Dataset entries
/-- C4 to C6: the write-back of the key image under R50, with the power failing after `left` more page writes or blocks where that is
given. A write-back that fails, at a page or at the final signature, repeats at the next start. -/
def copyTail (k : StartInput) (i : CopyIntent) (b : List Byte) (left : Option Nat) (s : State) : Except State State :=
  if !i.lerul then copyRecovery i b left s
  else
    let img := (compOf b 0x10).getD []
    let total := ceilDiv img.length 128 + 1
    let written := fun (n : Nat) => { s with boot := { s.boot with key := keyAfter n img s.boot.key } }
    if capacityOf s.boot.keyBlocks < img.length then .ok s
    else
      let cut := match left with | some n => decide (n < Nat.min total (k.keyFail.getD total)) | none => false
      if cut then .error (written (left.getD 0))
      else match k.keyFail with
        | some n => if n < total then .ok (written n) else verified img total written
        | none => verified img total written
where
  /-- Step 5 of R50. -/
  verified (img : List Byte) (total : Nat) (written : Nat → State) : Except State State :=
    if (signatureErr img s).isSome then .ok (written total) else copyRecovery i b (left.map (· - total)) (written total)

/-- The copy start (Table 21-9, R530–R532): an error is a failure of the power, with the progress it leaves. -/
def copyStart (k : StartInput) (i : CopyIntent) (s0 : State) : Except State State :=
  let b := memRead s0.upd.bankS 0 (leAt (memRead s0.upd.bankS 0 16) 8 4)
  let resumed := decide (0 < s0.upd.marked)
  match copyCheck b s0 with
  | some c => .ok (if resumed then runRecovery s0 else verifyBankA (bankFree (updLast c s0)))
  | none =>
    let s2 := updUpd (fun u => { u with resumed := resumed }) (onlyIf resumed (report 0xD03 0) s0)
    let first := s2.upd.marked = 0 ∧ 0 < i.blocks ∧ k.cut ≠ some 0
    let s : State := { s2 with flt := { s2.flt with eraseA := s2.flt.eraseA + (if first then 1 else 0) } }
    let rest := i.blocks - s.upd.marked
    let early := match k.cut with | some n => decide (n < rest) | none => false
    if early then .error (updUpd (fun u => { u with marked := u.marked + k.cut.getD 0, mixed := decide (0 < u.marked + k.cut.getD 0) }) s)
    else
      let copy := fun (u : Upd) => { u with
        marked := i.blocks, copied := rest, mixed := false,
        bankA := if i.blocks = 0 then u.bankA else some (memRead u.bankS 0 (65536 * i.blocks)) }
      let s1 := updUpd copy s
      let s2 := verifyBankA s1
      if s2.upd.recovering || s2.upd.dead then .ok s2 else copyTail k i b (k.cut.map (· - rest)) s2

/-- Steps 2 and 3, or the copy start in their place. -/
def prepare (k : StartInput) (s : State) : Except State State :=
  match s.upd.intent with
  | some i => copyStart k i s
  | none => .ok (recoverLc (verifyBankA s))

/-! ## Step 5 (02) -/

/-- Transfer errors in what is read (R44): of a key whose header fails 5c the header alone. The third ends the load. -/
def transferErrs (k : StartInput) (s : State) : List Nat :=
  let len := if (headerErr s.boot.key s.boot.capacity).isNone then imgLength s.boot.key else 96
  k.errors.filter fun b => decide (65536 * b < len)

/-- The checks of Table 2-11 on an image in SRAM from 5e on, with its binding. -/
def bodyErr (b : List Byte) (s : State) : Option LoadErr :=
  layoutErr b <|> signatureErr b s
    <|> need (bindingOf (imgVehicle b) (imgMaker b) s != .foreign) (loadErr 4 0xB 0x18)
    <|> contentErr b (s.word Ix.SYS_FW_VERSION).toNat { s with words := [] }

/-- The image on the key. -/
def keyImage (s : State) : List Byte := s.boot.key.take (imgLength s.boot.key)

/-- The load's first failing check (R595), none for KEY_OK: a third transfer error ends the read before what it would have given is
checked. -/
def keyErr (k : StartInput) (s : State) : Option LoadErr :=
  if s.upd.recovering || s.life == .scrapped then some (loadErr 6 0 0)
  else if s.boot.keyBlocks = 0 ∨ 3 ≤ k.nacks then some (loadErr 1 1 0)
  else
    (match (transferErrs k s)[2]? with | some b => some (loadErr 3 2 (65536 * b)) | none => none)
      <|> headerErr s.boot.key s.boot.capacity
      <|> bodyErr (keyImage s) s

/-- A check of the binding was reached: by every outcome but those before it. -/
def bindingReached (e : Option LoadErr) : Bool := match e with | none => true | some x => x.outcome == 4 || x.outcome == 5

/-- The words of the holding configuration (R48): CAN0 classical, UDS on 0x6F0 and 0x6F8. -/
def holdingWords (s : State) : State :=
  (((s.put (Ix.CAN_CFG 0) 1).put (Ix.DIAG_CAN 0) 1).put (Ix.DIAG_PHYS 0) 0x6F0).put (Ix.DIAG_RESP 0) 0x6F8

/-- The configuration in force: an image, or holding (R43, R48). -/
def intoForce (img : Option (List Byte)) (s : State) : State :=
  match img with
  | some b => withImage b { s with boot := { s.boot with holding := false, image := b } }
  | none => holdingWords { s with boot := { s.boot with holding := true, image := [] } }

/-- The adoption rules after the binding check (R493–R495): a permit that does not name the vehicle ends; adopting consumes it;
a foreign image is refused. -/
def bindAdopt (e : Option LoadErr) (b : List Byte) (s : State) : State :=
  let v := imgVehicle b
  if !bindingReached e then s
  else
    let how := bindingOf v (imgMaker b) s
    let s1 := if s.sec.permit.isSome && !permitNames v s then updSec (fun c => { c with permit := none }) s else s
    if e.isNone && how == .adopt then
      writeStore (fun c => { c with adoption := .present v (imgMaker b), permit := none, adopted := true }) s1
    else if how == .foreign then secReport 0xC03 0 (updSec (fun c => { c with refused := true }) s1)
    else s1

/-- The mirror write that a KEY_OK load makes due (R47). -/
def mirrorDueFor (b : List Byte) (s : State) : Option (Fin 2 × List Byte) :=
  match activeMirror s, mirrorImage s with
  | some n, some m => if Config.sha256 m = Config.sha256 b then none else some (if n = 0 then 1 else 0, b)
  | _, _ => some (0, b)

/-- The fault source of an outcome (Table 2-8). -/
def loadFault (outcome : Nat) (s : State) : State := if within 1 5 outcome then report (0x00F + outcome) 0 s else s

/-- The words of the load (Table 2-9) and of its NETWORK error (R165). -/
def loadWords (e : Option LoadErr) (source : Nat) (k : StartInput) (s : State) : State :=
  let x := e.getD (loadErr 0 0 0)
  let img := s.boot.image
  let s1 := s.putNat Ix.HK_STATUS (x.outcome + source * 16 + x.detail * 2 ^ 8)
  let s2 := (s1.putNat Ix.HK_IMAGE_LEN img.length).putNat Ix.HK_IMAGE_SEQ (if img.isEmpty then 0 else imgSequence img)
  let s3 := (s2.putNat Ix.HK_DETAIL_OFFSET x.offset).putNat Ix.HK_LOAD_TIME k.loadUs
  (s3.putNat Ix.HK_SKIPPED (if img.isEmpty then 0 else skipped img)).putNat Ix.BN_LOAD_ERR (x.sub + x.item * 2 ^ 16)

/-- The configuration commit (R42, R75). -/
def configCommit (s : State) : State :=
  (s.putNat Ix.TXN_COMMIT_SEQ (s.num Ix.TXN_COMMIT_SEQ + 1)).putNat Ix.TXN_LAST_COMMIT_TIME s.us

/-- A load with its outcome for an image: what is in force, adoption, the mirror, the words (R43). -/
def loadOutcome (e : Option LoadErr) (source : Nat) (b : List Byte) (k : StartInput) (s : State) : State :=
  let s1 := bindAdopt e b s
  match e with
  | none =>
    let s2 := intoForce (some b) { s1 with boot := { s1.boot with mirrorDue := mirrorDueFor b s1 } }
    loadWords none source k (configCommit s2)
  | some x =>
    let m := if x.outcome = 4 ∨ x.outcome = 6 then none else activeMirror s1
    let src := match m with | some n => 1 + n.val | none => 3
    loadFault x.outcome (loadWords e src k (configCommit (intoForce (m.bind fun _ => mirrorImage s1) s1)))

/-- HK_PWR switched, with HK_SCL and HK_SDA (R31). -/
def keyPowered (on : Bool) (s : State) : State := { s with boot := { s.boot with keyPower := on } }
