/-- A permitted command on the owner lock sets it with the code staged in LC_OWNER_CODE where none is set and no refusal lasts, and
clears it by the right code or an override; each fifth wrong code begins a refusal of doubling length; every command clears the code.
A command that is not permitted has no effect on the lock. BYPASS and IDCODE shift out in every state; EXTEST drives the lands only
while the port is open and TST_RSTN is held; UNLOCK issues its challenge there, and a refused response is reported. The debug port is
closed without an unlock. PROVISION needs BLANK, TST_RSTN low and a signed package, SCRAP a VENDOR credential of the test port. -/
def Obligations.OwnerAndPortRows : Prop :=
  (∀ (r : Requester) (s : State), mayWrite r Ix.LC_OWNER_CMD (noteRequest r s) = false →
    Completes (.ownerLockSet r) s (noteRequest r s) ∧ Completes (.ownerLockClear r) s (noteRequest r s)) ∧
  (∀ (r : Requester) (s : State), mayWrite r Ix.LC_OWNER_CMD s = true → ownerAlive s = true) ∧
  (∀ (r : Requester) (s : State), let n := noteRequest r s
    mayWrite r Ix.LC_OWNER_CMD n = true → (valueOk Ix.LC_OWNER_CMD 1 n && crossWritten Ix.LC_OWNER_CMD 1 n) = true →
    (s.sec.owner = none → ownerRefused n = false → s.sec.code.all (· == 0) = false →
      Completes (.ownerLockSet r) s (ownerResult 1 (writeStore (fun c => { c with owner := some (ownerHash (ownerBytes s)), wrong := 0 }) n))) ∧
    ((s.sec.owner ≠ none ∨ ownerRefused n = true ∨ s.sec.code.all (· == 0) = true) →
      Completes (.ownerLockSet r) s (ownerResult 3 n))) ∧
  (∀ (r : Requester) (s : State), let n := noteRequest r s
    mayWrite r Ix.LC_OWNER_CMD n = true → (valueOk Ix.LC_OWNER_CMD 2 n && crossWritten Ix.LC_OWNER_CMD 2 n) = true →
    (s.sec.owner = none → Completes (.ownerLockClear r) s (ownerResult 3 n)) ∧
    (∀ h, s.sec.owner = some h → (ownerOverride r n = true ∨ (ownerRefused n = false ∧ ownerHash (ownerBytes s) = h)) →
      Completes (.ownerLockClear r) s (updSec (fun c => { c with
        owner := none, older := { c.older with owner := none }, wrong := 0, refusal := none, nextRefusal := 1, ownerLast := 1, code := [0, 0, 0, 0] }) n)) ∧
    (∀ h, s.sec.owner = some h → ownerOverride r n = false → ownerRefused n = true →
      Completes (.ownerLockClear r) s (ownerResult 3 n)) ∧
    (∀ h, s.sec.owner = some h → ownerOverride r n = false → ownerRefused n = false → ownerHash (ownerBytes s) ≠ h →
      ((s.sec.wrong + 1) % 5 ≠ 0 → Completes (.ownerLockClear r) s (updSec (fun c => { c with
        wrong := c.wrong + 1, ownerLast := 2, code := [0, 0, 0, 0] }) n)) ∧
      ((s.sec.wrong + 1) % 5 = 0 → Completes (.ownerLockClear r) s (updSec (fun c => { c with
        wrong := c.wrong + 1, ownerLast := 2, code := [0, 0, 0, 0], refusal := some (s.now, c.nextRefusal),
        nextRefusal := Nat.min 64 (2 * c.nextRefusal) }) n)))) ∧
  (∀ (n : Nat) (f : Sec → Sec) (s : State), (ownerResult n s).sec = { s.sec with ownerLast := n, code := [0, 0, 0, 0] } ∧
    (writeStore f s).sec = { f s.sec with older := olderItems s.sec (f s.sec) }) ∧
  (∀ (t h : Nat) (s : State), s.sec.refusal = some (t, h) →
    Completes .ownerRefusalExpiry s (updSec (fun c => { c with refusal := none }) (s.reach (t + secP (3600 * h))))) ∧
  (∀ (bits : List Byte) (s : State), Completes (.testPortBypass bits) s { s with sec := { s.sec with tdo := bits } }) ∧
  (∀ s : State, Completes .testPortIdcode s { s with sec := { s.sec with tdo := [0x3F, 0x7A, 0xB0, 0xBC] } }) ∧
  (∀ (drive : List Bool) (s : State),
    (portOpen s = true → s.pw.rstHeld = true → Completes (.testPortExtest drive) s { s with sec := { s.sec with lands := drive } }) ∧
    ((portOpen s = false ∨ s.pw.rstHeld = false) → Completes (.testPortExtest drive) s s)) ∧
  (∀ (resp : Option (List Byte)) (s : State), portOpen s = false → Completes (.testPortUnlock resp) s s) ∧
  (∀ s : State, portOpen s = true → s.sec.entropyOk = true → lockedOut 1 s = false → Gives (.testPortUnlock none) s fun t =>
    t.sec.tdo = Config.drbg s.sec.drbg 32 ∧
    (t.sec.parties[(1 : Fin 5)]).challenge = some (Config.drbg s.sec.drbg 32, s.now) ∧ t.sec.unlocked = s.sec.unlocked) ∧
  (∀ (resp : List Byte) (s : State), portOpen s = true → s.sec.entropyOk = true → (respond 1 resp s).1 = false →
    Completes (.testPortUnlock (some resp)) s (secReport 0xC05 2 (respond 1 resp s).2)) ∧
  (∀ (addr : Nat) (w : Option Byte) (s : State), debugOpen s = false → Completes (.debugAccess addr w) s s) ∧
  (∀ (addr : Nat) (b : Byte) (s : State), debugOpen s = true →
    Completes (.debugAccess addr (some b)) s { s with sec := { s.sec with dbgMem := insertCell s.sec.dbgMem addr b } } ∧
    (s.sec.dbgMem.any (·.1 == addr) = true →
      Completes (.debugAccess addr none) s { s with sec := { s.sec with tdo := [memByte s.sec.dbgMem addr] } }) ∧
    (s.sec.dbgMem.any (·.1 == addr) = false → Gives (.debugAccess addr none) s fun t => t.sec.dbgMem = s.sec.dbgMem ∧ t.free = s.free + 1)) ∧
  (∀ (key sig : List Byte) (id : Nat) (s : State), s.life = .blank → s.pw.rstHeld = true → s.pw.pw ≠ .off → s.sec.entropyOk = true →
    s.upd.intent = none → Config.provisionSigned key id sig = true →
    let u := updSec (fun c => { c with makerRoot := some (key, id) }) s
    let i : Intent := { src := 0, target := 1, spare := false, seq := 0, requester := 0, seed := Config.drbg s.sec.drbg 32 }
    let v := (transition i none (draw 32 u).2).2
    Completes (.testPortProvision key id sig none) s { v with boot := { v.boot with causes := v.boot.causes ||| 4 } }) ∧
  (∀ (key sig : List Byte) (id : Nat) (cut : Option Nat) (s : State), s.life ≠ .blank →
    Completes (.testPortProvision key id sig cut) s s) ∧
  (∀ (k : StartInput) (s : State), (s.sec.parties[(1 : Fin 5)]).priv ≠ 3 → Completes (.testPortScrap k) s s) ∧
  (∀ (k : StartInput) (s : State), (s.life = .blank ∨ s.life = .maker ∨ s.life = .returned) → s.pw.rstHeld = true → s.pw.pw ≠ .off →
    s.sec.entropyOk = true → s.upd.intent = none → (s.sec.parties[(1 : Fin 5)]).priv = 3 → k.cut = none →
    let i : Intent := { src := s.life.code, target := 4, spare := false, seq := 0, requester := 0, seed := [] }
    let v := (transition i none s).2
    Completes (.testPortScrap k) s (startUp 4 k { v with pw := { v.pw with rstHeld := false } }))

_Goal of the exercise_
Once you find the line with "def loadWords (e" above, print it and every line after it up to and including the line with "let s2 := (s1.putNat", exactly as written and nothing else.

_Completed task_
def loadWords (e : Option LoadErr) (source : Nat) (k : StartInput) (s : State) : State :=
  let x := e.getD (loadErr 0 0 0)
  let img := s.boot.image
  let s1 := s.putNat Ix.HK_STATUS (x.outcome + source * 16 + x.detail * 2 ^ 8)
  let s2 := (s1.putNat Ix.HK_IMAGE_LEN img.length).putNat Ix.HK_IMAGE_SEQ (if img.isEmpty then 0 else imgSequence img)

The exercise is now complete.